Segment Start: Task material

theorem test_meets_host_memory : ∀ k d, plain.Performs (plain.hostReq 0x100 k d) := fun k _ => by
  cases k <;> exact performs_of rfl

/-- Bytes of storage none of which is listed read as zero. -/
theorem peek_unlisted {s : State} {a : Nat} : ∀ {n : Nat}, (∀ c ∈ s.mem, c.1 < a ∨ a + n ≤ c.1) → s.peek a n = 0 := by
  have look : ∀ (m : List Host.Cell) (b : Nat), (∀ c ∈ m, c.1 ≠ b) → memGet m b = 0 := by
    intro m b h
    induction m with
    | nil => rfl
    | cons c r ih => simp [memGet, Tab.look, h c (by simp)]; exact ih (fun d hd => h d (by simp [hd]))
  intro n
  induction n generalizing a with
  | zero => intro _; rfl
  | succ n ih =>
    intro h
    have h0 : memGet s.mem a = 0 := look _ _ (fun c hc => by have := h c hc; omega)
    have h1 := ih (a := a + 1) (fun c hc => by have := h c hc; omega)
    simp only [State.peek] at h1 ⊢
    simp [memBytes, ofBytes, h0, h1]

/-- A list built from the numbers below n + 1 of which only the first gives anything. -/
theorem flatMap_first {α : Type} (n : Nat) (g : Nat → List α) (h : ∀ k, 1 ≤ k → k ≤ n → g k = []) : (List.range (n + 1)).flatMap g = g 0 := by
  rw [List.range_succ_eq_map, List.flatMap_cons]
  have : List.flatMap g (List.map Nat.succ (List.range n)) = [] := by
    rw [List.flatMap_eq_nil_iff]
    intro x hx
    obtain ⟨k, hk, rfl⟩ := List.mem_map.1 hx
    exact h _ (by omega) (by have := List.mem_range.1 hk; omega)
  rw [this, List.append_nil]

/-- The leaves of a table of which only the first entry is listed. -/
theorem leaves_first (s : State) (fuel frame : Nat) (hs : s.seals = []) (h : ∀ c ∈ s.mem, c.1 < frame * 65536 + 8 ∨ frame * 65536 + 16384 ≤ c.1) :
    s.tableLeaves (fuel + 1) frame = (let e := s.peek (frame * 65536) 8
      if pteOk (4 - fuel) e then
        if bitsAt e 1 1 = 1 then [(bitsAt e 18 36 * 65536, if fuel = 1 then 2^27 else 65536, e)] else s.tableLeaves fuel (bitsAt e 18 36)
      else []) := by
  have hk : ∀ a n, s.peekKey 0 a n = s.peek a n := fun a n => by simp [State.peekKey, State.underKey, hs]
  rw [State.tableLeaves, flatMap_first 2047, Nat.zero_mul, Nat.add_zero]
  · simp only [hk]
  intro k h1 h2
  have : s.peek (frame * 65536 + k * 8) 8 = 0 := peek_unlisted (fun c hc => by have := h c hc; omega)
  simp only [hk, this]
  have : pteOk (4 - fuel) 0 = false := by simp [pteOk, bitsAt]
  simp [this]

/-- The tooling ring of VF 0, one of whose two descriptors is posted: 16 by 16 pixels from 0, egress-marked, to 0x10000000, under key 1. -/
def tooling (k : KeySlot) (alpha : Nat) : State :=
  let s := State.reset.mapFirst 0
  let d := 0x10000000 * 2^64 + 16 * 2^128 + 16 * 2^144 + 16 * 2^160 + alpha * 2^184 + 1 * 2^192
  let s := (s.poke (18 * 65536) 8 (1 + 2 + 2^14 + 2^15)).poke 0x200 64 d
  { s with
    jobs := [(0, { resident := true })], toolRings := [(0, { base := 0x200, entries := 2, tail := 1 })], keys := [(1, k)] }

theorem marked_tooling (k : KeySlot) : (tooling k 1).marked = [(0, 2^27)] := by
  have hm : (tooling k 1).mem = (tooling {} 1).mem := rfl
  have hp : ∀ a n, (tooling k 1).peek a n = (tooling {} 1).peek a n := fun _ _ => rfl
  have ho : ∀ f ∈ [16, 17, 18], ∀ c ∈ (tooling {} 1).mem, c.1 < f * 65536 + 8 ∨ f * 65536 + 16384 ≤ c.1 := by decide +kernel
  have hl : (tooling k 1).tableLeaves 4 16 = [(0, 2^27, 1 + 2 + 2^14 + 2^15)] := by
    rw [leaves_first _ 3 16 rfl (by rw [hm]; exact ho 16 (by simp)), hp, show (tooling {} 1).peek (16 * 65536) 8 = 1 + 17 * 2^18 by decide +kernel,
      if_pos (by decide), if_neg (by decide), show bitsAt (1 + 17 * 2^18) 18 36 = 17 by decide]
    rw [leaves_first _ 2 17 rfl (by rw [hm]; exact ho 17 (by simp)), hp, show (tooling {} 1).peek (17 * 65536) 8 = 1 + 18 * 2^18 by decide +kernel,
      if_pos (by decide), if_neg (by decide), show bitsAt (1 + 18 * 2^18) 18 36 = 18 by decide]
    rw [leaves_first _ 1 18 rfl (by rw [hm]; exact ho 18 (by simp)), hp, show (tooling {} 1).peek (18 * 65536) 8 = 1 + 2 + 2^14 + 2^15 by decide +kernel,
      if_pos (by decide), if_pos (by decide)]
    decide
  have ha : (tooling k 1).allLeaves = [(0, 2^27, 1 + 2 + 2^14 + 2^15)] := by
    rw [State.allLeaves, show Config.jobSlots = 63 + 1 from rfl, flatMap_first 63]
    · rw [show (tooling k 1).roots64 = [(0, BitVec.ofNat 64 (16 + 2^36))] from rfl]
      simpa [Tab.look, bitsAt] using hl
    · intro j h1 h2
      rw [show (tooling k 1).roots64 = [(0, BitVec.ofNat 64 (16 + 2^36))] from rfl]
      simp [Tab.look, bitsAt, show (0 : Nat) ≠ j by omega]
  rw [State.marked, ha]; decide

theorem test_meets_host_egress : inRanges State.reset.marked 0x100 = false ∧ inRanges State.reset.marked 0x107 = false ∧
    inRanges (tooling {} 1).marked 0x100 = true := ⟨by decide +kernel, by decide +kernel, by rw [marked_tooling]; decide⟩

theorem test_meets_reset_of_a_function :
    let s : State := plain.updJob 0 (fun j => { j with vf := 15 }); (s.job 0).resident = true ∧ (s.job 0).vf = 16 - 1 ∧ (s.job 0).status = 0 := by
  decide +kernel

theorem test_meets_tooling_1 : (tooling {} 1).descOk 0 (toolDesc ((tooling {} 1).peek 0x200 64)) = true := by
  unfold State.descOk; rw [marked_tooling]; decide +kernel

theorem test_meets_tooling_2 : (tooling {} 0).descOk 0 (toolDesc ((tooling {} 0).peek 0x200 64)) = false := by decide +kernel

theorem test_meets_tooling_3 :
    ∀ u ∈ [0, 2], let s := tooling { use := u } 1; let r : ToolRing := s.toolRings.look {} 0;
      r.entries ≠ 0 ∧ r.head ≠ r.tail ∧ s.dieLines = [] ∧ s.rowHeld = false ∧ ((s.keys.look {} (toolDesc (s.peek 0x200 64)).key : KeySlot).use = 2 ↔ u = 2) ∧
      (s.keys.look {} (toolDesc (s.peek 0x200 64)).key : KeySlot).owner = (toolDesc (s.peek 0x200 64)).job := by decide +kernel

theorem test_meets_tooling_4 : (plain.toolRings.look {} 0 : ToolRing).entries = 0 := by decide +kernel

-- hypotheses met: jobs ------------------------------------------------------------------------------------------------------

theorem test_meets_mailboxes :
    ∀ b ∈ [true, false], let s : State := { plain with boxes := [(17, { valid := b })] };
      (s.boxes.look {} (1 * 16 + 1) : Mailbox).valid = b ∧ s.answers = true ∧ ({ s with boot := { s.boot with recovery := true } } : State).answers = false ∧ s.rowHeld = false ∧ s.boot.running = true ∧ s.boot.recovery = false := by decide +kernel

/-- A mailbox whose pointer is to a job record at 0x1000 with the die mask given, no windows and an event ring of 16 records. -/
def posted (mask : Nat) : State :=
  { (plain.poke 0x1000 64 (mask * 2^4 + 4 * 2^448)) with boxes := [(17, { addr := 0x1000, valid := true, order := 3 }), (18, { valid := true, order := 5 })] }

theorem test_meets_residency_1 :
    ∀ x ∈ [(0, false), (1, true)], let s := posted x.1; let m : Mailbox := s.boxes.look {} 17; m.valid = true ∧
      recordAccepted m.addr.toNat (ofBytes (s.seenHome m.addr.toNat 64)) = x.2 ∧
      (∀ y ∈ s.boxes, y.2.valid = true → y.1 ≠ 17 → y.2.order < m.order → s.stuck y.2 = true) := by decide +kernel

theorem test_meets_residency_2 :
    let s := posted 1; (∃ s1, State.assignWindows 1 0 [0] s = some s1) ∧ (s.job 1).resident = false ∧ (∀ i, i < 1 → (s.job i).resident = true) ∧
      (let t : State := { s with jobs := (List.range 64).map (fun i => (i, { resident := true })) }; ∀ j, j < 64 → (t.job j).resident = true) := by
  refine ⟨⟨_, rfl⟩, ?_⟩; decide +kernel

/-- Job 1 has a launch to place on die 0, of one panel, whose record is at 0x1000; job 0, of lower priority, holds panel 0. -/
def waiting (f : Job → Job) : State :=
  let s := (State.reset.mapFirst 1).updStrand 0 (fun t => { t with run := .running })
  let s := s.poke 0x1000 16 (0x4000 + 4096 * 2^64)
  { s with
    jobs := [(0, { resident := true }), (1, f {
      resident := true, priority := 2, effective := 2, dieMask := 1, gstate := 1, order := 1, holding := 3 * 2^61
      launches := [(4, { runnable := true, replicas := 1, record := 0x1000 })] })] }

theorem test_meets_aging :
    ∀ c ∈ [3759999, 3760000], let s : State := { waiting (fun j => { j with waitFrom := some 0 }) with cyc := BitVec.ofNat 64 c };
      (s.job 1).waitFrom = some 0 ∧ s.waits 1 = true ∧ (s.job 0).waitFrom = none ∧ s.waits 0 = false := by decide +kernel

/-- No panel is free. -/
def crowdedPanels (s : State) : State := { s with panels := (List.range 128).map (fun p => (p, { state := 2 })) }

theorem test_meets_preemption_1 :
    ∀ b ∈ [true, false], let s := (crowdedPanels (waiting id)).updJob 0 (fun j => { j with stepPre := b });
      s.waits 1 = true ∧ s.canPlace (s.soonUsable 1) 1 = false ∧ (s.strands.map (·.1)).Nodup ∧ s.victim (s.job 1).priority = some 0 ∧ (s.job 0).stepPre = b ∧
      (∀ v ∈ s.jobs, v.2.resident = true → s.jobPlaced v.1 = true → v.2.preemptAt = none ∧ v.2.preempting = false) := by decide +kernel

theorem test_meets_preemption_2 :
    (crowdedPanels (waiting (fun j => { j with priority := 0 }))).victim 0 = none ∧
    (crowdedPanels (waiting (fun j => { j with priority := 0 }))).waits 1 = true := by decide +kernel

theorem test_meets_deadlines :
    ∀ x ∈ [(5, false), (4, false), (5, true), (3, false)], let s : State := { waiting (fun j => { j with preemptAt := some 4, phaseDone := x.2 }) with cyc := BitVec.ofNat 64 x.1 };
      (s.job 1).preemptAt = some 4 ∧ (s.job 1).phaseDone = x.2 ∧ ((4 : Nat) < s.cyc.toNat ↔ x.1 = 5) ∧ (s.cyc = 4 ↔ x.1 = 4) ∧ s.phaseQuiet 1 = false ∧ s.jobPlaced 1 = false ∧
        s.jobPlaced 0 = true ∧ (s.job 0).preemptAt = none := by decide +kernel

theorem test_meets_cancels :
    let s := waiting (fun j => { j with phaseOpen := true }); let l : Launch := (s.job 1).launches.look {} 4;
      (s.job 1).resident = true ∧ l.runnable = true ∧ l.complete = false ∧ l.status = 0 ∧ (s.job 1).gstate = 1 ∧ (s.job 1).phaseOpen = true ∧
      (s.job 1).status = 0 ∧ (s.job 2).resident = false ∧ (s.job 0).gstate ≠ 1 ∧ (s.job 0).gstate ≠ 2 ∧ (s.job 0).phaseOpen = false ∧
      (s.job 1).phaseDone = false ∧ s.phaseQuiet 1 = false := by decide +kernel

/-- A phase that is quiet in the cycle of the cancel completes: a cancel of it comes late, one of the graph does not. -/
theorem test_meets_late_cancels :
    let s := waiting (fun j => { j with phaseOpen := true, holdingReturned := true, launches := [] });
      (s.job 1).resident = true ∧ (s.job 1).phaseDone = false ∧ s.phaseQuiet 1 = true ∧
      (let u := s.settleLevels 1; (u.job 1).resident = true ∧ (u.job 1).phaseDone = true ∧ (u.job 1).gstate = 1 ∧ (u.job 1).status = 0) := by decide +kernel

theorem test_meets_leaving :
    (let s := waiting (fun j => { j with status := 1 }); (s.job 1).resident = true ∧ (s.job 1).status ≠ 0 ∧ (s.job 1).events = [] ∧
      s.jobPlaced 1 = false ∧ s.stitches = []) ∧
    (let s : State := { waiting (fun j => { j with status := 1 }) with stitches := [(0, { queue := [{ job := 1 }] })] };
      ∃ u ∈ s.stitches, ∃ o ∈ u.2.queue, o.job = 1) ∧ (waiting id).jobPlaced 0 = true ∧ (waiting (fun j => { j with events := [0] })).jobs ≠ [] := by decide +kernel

Segment End: Task material

Work task: Please give an exact copy of the lines above, beginning with the line containing "have hm : (tooling" and running through the line containing "rw [leaves_first _ 2", and of no other lines.

Answer for the task:
  have hm : (tooling k 1).mem = (tooling {} 1).mem := rfl
  have hp : ∀ a n, (tooling k 1).peek a n = (tooling {} 1).peek a n := fun _ _ => rfl
  have ho : ∀ f ∈ [16, 17, 18], ∀ c ∈ (tooling {} 1).mem, c.1 < f * 65536 + 8 ∨ f * 65536 + 16384 ≤ c.1 := by decide +kernel
  have hl : (tooling k 1).tableLeaves 4 16 = [(0, 2^27, 1 + 2 + 2^14 + 2^15)] := by
    rw [leaves_first _ 3 16 rfl (by rw [hm]; exact ho 16 (by simp)), hp, show (tooling {} 1).peek (16 * 65536) 8 = 1 + 17 * 2^18 by decide +kernel,
      if_pos (by decide), if_neg (by decide), show bitsAt (1 + 17 * 2^18) 18 36 = 17 by decide]
    rw [leaves_first _ 2 17 rfl (by rw [hm]; exact ho 17 (by simp)), hp, show (tooling {} 1).peek (17 * 65536) 8 = 1 + 18 * 2^18 by decide +kernel,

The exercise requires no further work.